Software, software, everywhere

You turn a corner and the puny panorama continues to unfold - suddenly you see the big booths of the software vendors, all trying to give the impression that software has taken over the industry. Even Microsoft was there, spiking rumors that Bill Gates would make a cameo appearance and wishful-thinking that Seattle was getting involved with Fieldbus. Wonderware and Intellution led the pack, but there were lots of others too in giant-size booths, perhaps trying to look big enough to entice a big-guy to buy them. Siebe (Wonderware) and Emerson (Intellution) have already made their picks and Rockwell already has it's own software group (spiced by a different kind of acquisition). Honeywell might become part of Rockwell and the Japanese don't know how to acquire. So that just leaves the Europeans - ABB and Siemens - as software-acquisition candidates.

One must suppose that there is a lot of money in software, because Wonderware Studios is reported to have spent a budget of more $ 1m to put on an extravaganza which rivaled anything hitherto heard of in the instrumentation business. I'm told that nearly 5,000 people were shuttled by special charter buses to a party at the Houston Space Center for laser-light shows and lavish entertainment by Tanya Tucker and the Marshall Tucker Band. Happily, (as part of Siebe) the Eurotherm and Action Instruments logos were printed on the invitations and the colorful Action logo was prominent in the laser-light show. I can only hope that there is a direct correlation between the budget, the attendance and the continued growth of our Siebe companies.

Whither industrial automation?

As we approach a new millennium (just about 400 days away) we cannot help but ask - where is the Automation business going?

The last decade of this century started with Foxboro, a floundering follower, being bought and turned into a new leader by the financial discipline of Siebe - an unknown maker of under-water diving suits and now, arguably, the largest automation supplier in the world. Emerson, the well-managed manufacturer of hardware hodge-podge, bought Rosemount and then Fisher Controls to vie for leadership in a global but fragmented business. Rockwell, the aerospace giant, suddenly sold off much of its military businesses and turned towards industrial automation through acquisition of privately-held Allen-Bradley.

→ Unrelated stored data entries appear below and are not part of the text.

-- ==== Sys2Proof/Machine/Operands.lean ====
section
/-! DEFINITION. The arithmetic of the operands (00_scope.md R11): the clamps of every stored value, the channel
registers by name and by selector, and the voltage and code conversions (44_conversion.md R150 to R153). -/

namespace Sys2Proof.Machine

/-- `clamp(x, lo, hi)` (R11): "it is total and never rejects". -/
def clamp (x lo hi : Int) : Int :=
  if x < lo then lo else if hi < x then hi else x

/-- A code as a channel register stores it: clamped as a whole, then 12 bits (R120, R123). -/
def clampCode (c : Int) : Code := BitVec.ofInt 12 (clamp c 0 Config.codeMax)

/-- A reference voltage as `vref` stores it (R170). -/
def clampVref (V : Int) : Microvolts := BitVec.ofInt 22 (clamp V 0 Config.vrefMax)

/-- A gain as `gain` stores it (R171). -/
def clampGain (g : Int) : Gain := BitVec.ofInt 2 (clamp g Config.gainMin Config.gainMax)

/-- `ch[c]` (R12, R21). -/
def State.channel (s : State) : Channel → Code
  | .a => s.chA
  | .b => s.chB

/-- `ch[c] <- v` for every channel the selector covers (R120). -/
def State.setChannels (s : State) (sel : Selector) (v : Code) : State :=
  { s with
    chA := if sel.covers .a then v else s.chA
    chB := if sel.covers .b then v else s.chB }

/-- `D = vref × gain` in microvolts (R150): 4096 times the LSB voltage. -/
def State.fullScale (s : State) : Int := (s.vref.toNat : Int) * (s.gain.toNat : Int)

/-- The code-to-voltage conversion (R151): the numerator over 4096, exact. -/
def codeToVolt (D code : Int) : Int := code * D

/-- The voltage-to-code conversion for `D ≠ 0` (R152): `round_hu(V × 4096 / D)` in integers, that is
`tdiv(8192 × V + D, 2 × D)`. -/
def voltToCode (D V : Int) : Int := Int.tdiv (2 * Config.scale * V + D) (2 * D)

/-- A draw of the free value of R154: the counter moves on, so that two draws need not agree. -/
def State.draw (s : State) : Int × State :=
  ((Config.freeConversion s.draws).toInt, { s with draws := s.draws + 1 })

/-- "The value TOCODE(V) would answer" (R152, R155): the conversion, or a draw when `D = 0` (R154). -/
def State.convert (s : State) (V : Int) : Int × State :=
  if s.fullScale = 0 then s.draw else (voltToCode s.fullScale V, s)

end Sys2Proof.Machine
end

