-- ==== Sys2Proof/Safety.lean ====
section
/-! DEFINITION. What claims are stated in: the invariants of 10_state.md R32 and R35, and when a command is accepted. -/

namespace Sys2Proof.Machine

/-- The phase of the bus that the lifecycle flags stand for (R25, R110). -/
def State.expectedPhase (s : State) : BusPhase :=
  if s.initialized then (if s.destroyed then .closed else .held) else .free

/-- The invariants of R32, with the level of the lines (R35) and the silence before INIT (R115). -/
structure BlockInv (s : State) : Prop where
  /-- R7: the configuration is one. -/
  pins_valid : s.pins.valid = true
  /-- R32 b. -/
  vref_range : s.vref.toNat ≤ 2700000
  /-- R32 c. -/
  gain_legal : s.gain = 1 ∨ s.gain = 2
  /-- R115: nothing has been emitted while uninitialized. -/
  silent : s.initialized = false → s.trace = []
  /-- R32 e, R55, R64: the trace keeps the bus protocol, and the bus is where the flags say (R25). -/
  bus : busPhase s.pins.csPin s.trace = some s.expectedPhase
  /-- R57: only the configured lines are touched. -/
  owned : ∀ e ∈ s.trace, ownedEvent s.pins e = true
  /-- R35, R111 b: chip-select is set up before it is driven, and HIGH between commands. -/
  cs_high : s.initialized = true → lineState s.pins.csPin s.trace = some (.driven .high)
  /-- R35, R111 b: so is the clear line, where there is one. -/
  clr_high : s.initialized = true → s.pins.clrPresent = true →
    lineState s.pins.clrPin s.trace = some (.driven .high)

/-- A command presented to this state is accepted and completes: the configuration is one (R7), the block is not
destroyed (R52, R114), the capabilities complete events (R186). -/
structure Ready (s : State) : Prop where
  pins_valid : s.pins.valid = true
  alive : s.destroyed = false
  capabilities : s.capabilitiesAnswer = true

/-- A command presented to this state is accepted; what it needs of the environment is not said. -/
structure Accepts (s : State) : Prop where
  pins_valid : s.pins.valid = true
  alive : s.destroyed = false

end Sys2Proof.Machine
end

Several once mighty mavens melted into a miscellaneous mix - Taylor and George Kent and then Elsag-Bailey and Hartmann & Braun all became ABB. Parts of Leeds & Northrup were pieced off to Honeywell. Yokogawa, anxious for acquisitive growth like the others, started and then predictably unwound its joint-venture with Johnson, proving my prognostications that the Japanese don't know how to acquire. Once proud PLC-leaders like Texas Instruments and Modicon were sold off as adjunct-businesses: Siemens, anxious to expand its European leadership to the US, bought TI and is still a prime candidate for more US market-share; Modicon was bought by German AEG who fiddled with it for a while and then brought in partnership with French Groupe Schneider (already the owner of multiple French PLC-makers - Telemechanique, April, Merlin-Gerin) and then, in frustration, finally sold it all off to the French (proving the point that the only thing worse than being owned by the Germans or the French is being owned simultaneously by both).

One wonders if anyone really knows where anyone is going….

In Europe (Hannover Fair in Germany, Mesucora in France, HET Exhibition in the Netherlands, C&I in the UK) they somehow seem to have a better Customer:Vendor ratio and one actually does business in the booth. In the US, the primary motivation to be there is negative - the shame of NOT being there. So, ISA/98 in Houston was just that - another vendor-comparison data-point in the unfolding panorama of the industrial automation business.